theorem Inv.putOperand (h : Inv s) (hidle : s.busy = false) (r : Reg) (v : Value32) :
    Inv (s.putOperand r v) := by
  have hfree : s.busy = true → ∃ i, decodeWord s.cmd = .ok i ∧ check i (s.putOperand r v) = none :=
    fun hb => absurd hb (by simp [hidle])
  cases r <;> exact { h with busyChecked := hfree }

/-- A busy Engine that stops running, by completion or by abort. -/
theorem Inv.leaveBusy (h : Inv s) (hbusy : s.busy = true) {st : Value32}
    (hst : st = statusDone ∨ st = statusAborted) : Inv { s with status := st } := by
  have hflags : st.getLsbD 0 = false ∧ st.getLsbD 2 = false := by
    rcases hst with rfl | rfl <;> decide
  exact { h with
    statusOneHot := by rcases hst with rfl | rfl <;> simp
    errIffError := iff_of_false (not_not_intro (h.err_of_busy hbusy)) (Bool.eq_false_iff.mp hflags.2)
    busyChecked := fun hb => absurd hb (Bool.eq_false_iff.mp hflags.1) }

theorem Inv.complete (h : Inv s) (hbusy : s.busy = true) : Inv s.complete :=
  h.leaveBusy hbusy (.inl rfl)

theorem Inv.abort (h : Inv s) : Inv s.abort := by
  unfold State.abort
  split_ifs with hbusy
  · exact h.leaveBusy hbusy (.inr rfl)
  · exact h

theorem Inv.accept (h : Inv s) {v : Value32} {i : Instr} (hword : decodeWord v = .ok i)
    (hcheck : check i s = none) : Inv (s.accept v) :=
  { h with
    statusOneHot := by simp
    errRaised := by simp
    errIffError := by simp
    busyChecked := fun _ => ⟨i, hword, hcheck⟩ }

theorem ErrorCode.code_raised (e : ErrorCode) (he : e ≠ .invalidStateShape) :
    e.code ∈ ([0, 1, 2, 4, 5, 6, 7] : List Value32) := by
  cases e
  case invalidStateShape => exact absurd rfl he
  all_goals decide

theorem Inv.reject (h : Inv s) (v : Value32) {e : ErrorCode} (he : e ≠ .invalidStateShape) :
    Inv (s.reject v e) :=
  { h with
    statusOneHot := by simp
    errRaised := e.code_raised he
    errIffError := by simpa using e.code_ne_zero
    busyChecked := fun hb => absurd hb (by simp) }

/-! ### Buffers -/

/-- A run of `n` bytes at an offset lies in the buffer. -/
def Buffer.HoldsRun (p : Params) (b : Buffer) (off n : Nat) : Prop :=
  b.base ≤ off ∧ off + n ≤ b.base + b.size p

theorem Buffer.HoldsRun.holds {p : Params} {b : Buffer} {off n x : Nat} (h : b.HoldsRun p off n)
    (hx : off ≤ x ∧ x < off + n) : b.holds p x = true := by
  obtain ⟨hlow, hhigh⟩ := h
  rw [holds_iff]
  omega

theorem inBuffers_of_holds {p : Params} {b : Buffer} {x : Nat} (h : b.holds p x = true) :
    inBuffers p x = true :=
  List.any_eq_true.mpr ⟨b, by cases b <;> decide, h⟩

/-- The word at a word offset of a buffer lies in it whole, since capacities are multiples of 4
(00_scope R8). -/
theorem holdsRun_word {p : Params} (hp : p.wellFormed = true) {b : Buffer} {off : Nat}
    (halign : off % 4 = 0) (hb : b.holds p off = true) : b.HoldsRun p off 4 := by
  have := capacities hp
  rw [holds_iff] at hb
  cases b <;> simp only [Buffer.HoldsRun, Buffer.base, Buffer.size] at hb ⊢ <;> omega

section Store

variable {b c : Buffer} {off : Nat} {bs : List Byte}

/-- A store inside one buffer leaves the bytes of every other. -/
theorem storeBytes_byteAt_of_ne (hp : s.params.wellFormed = true)
    (hrun : b.HoldsRun s.params off bs.length) (hne : c ≠ b) {x : Nat}
    (hx : c.holds s.params x = true) : (s.storeBytes off bs).byteAt x = s.byteAt x :=
  s.storeBytes_byteAt_out off bs x fun hin => hne (buffers_disjoint hp hx (hrun.holds hin))

theorem storeBytes_mapped (hmapped : ∀ c ∈ s.mem, inBuffers s.params c.1 = true)
    (hrun : b.HoldsRun s.params off bs.length) :
    ∀ c ∈ (s.storeBytes off bs).mem, inBuffers s.params c.1 = true := by
  intro c hc
  rcases Memory.mem_store hc with hold | hnew
  · exact hmapped c hold
  · exact inBuffers_of_holds (hrun.holds hnew)

theorem rks_holds {p : Params} {i k : Nat} (hi : i < 60) (hk : k < 4) :
    Buffer.rks.holds p (Buffer.rks.base + 4 * i + k) = true := by
  rw [holds_iff]
  simp only [Buffer.base, Buffer.size]
  omega

theorem dk_holds {p : Params} {k : Nat} (hk : k < p.dkMax) :
    Buffer.dk.holds p (Buffer.dk.base + k) = true := by
  rw [holds_iff]
  simp only [Buffer.base, Buffer.size]
  omega

/-- A store outside `RKS` leaves its words. -/
theorem storeBytes_rks (hp : s.params.wellFormed = true)
    (hrun : b.HoldsRun s.params off bs.length) (hne : b ≠ .rks) {i : Nat} (hi : i < 60) :
    (s.storeBytes off bs).wordAt (Buffer.rks.base + 4 * i) = s.wordAt (Buffer.rks.base + 4 * i) :=
  State.wordAt_congr fun _ hk => storeBytes_byteAt_of_ne hp hrun hne.symm (rks_holds hi hk)

/-- A store outside `DK` leaves its bytes. -/
theorem storeBytes_dk (hp : s.params.wellFormed = true)
    (hrun : b.HoldsRun s.params off bs.length) (hne : b ≠ .dk) {k : Nat} (hk : k < s.params.dkMax) :
    (s.storeBytes off bs).byteAt (Buffer.dk.base + k) = s.byteAt (Buffer.dk.base + k) :=
  storeBytes_byteAt_of_ne hp hrun hne.symm (dk_holds hk)

/-- A store inside a buffer other than `RKS` and `DK` keeps the invariant. -/
theorem Inv.storeBytes (h : Inv s) (hrun : b.HoldsRun s.params off bs.length) (hrks : b ≠ .rks)
    (hdk : b ≠ .dk) : Inv (s.storeBytes off bs) :=
  { h with
    memCanonical := Memory.wf_store _ _ _ h.memCanonical
    memMapped := storeBytes_mapped h.memMapped hrun
    rksTail := fun hv i hlen hi =>
      (storeBytes_rks h.paramsLegal hrun hrks hi).trans (h.rksTail hv i hlen hi)
    dkTail := fun hd k hlen hk =>
      (storeBytes_dk h.paramsLegal hrun hdk hk).trans (h.dkTail hd k hlen hk) }

end Store

/-! ### Results -/

theorem Inv.putRes (h : Inv s) (x : Byte) : Inv (s.putRes (zext32 x)) :=
  { h with
    resByte := by
      have := x.isLt
      simp only [State.putRes_res, zext32, BitVec.toNat_setWidth]
      omega }

theorem ksLen_ksinfoValue (n : KeySize) :
    ((ksinfoValue n).extractLsb' 16 6).toNat = n.len := by cases n <;> decide

theorem ksinfoValue_legal (n : KeySize) :
    ksinfoValue n ∈ ([0x00000000, 0x802c0a04, 0x80340c06, 0x803c0e08] : List Value32) := by
  cases n <;> decide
#####
[How to complete this task]: Out of the data above, transcribe exactly and only the lines starting with the line that has "def Buffer.HoldsRun (p" and going on through the line that has "(hp : p.wellFormed", both included.

[Output for this exercise]:
def Buffer.HoldsRun (p : Params) (b : Buffer) (off n : Nat) : Prop :=
  b.base ≤ off ∧ off + n ≤ b.base + b.size p

theorem Buffer.HoldsRun.holds {p : Params} {b : Buffer} {off n x : Nat} (h : b.HoldsRun p off n)
    (hx : off ≤ x ∧ x < off + n) : b.holds p x = true := by
  obtain ⟨hlow, hhigh⟩ := h
  rw [holds_iff]
  omega

theorem inBuffers_of_holds {p : Params} {b : Buffer} {x : Nat} (h : b.holds p x = true) :
    inBuffers p x = true :=
  List.any_eq_true.mpr ⟨b, by cases b <;> decide, h⟩

/-- The word at a word offset of a buffer lies in it whole, since capacities are multiples of 4
(00_scope R8). -/
theorem holdsRun_word {p : Params} (hp : p.wellFormed = true) {b : Buffer} {off : Nat}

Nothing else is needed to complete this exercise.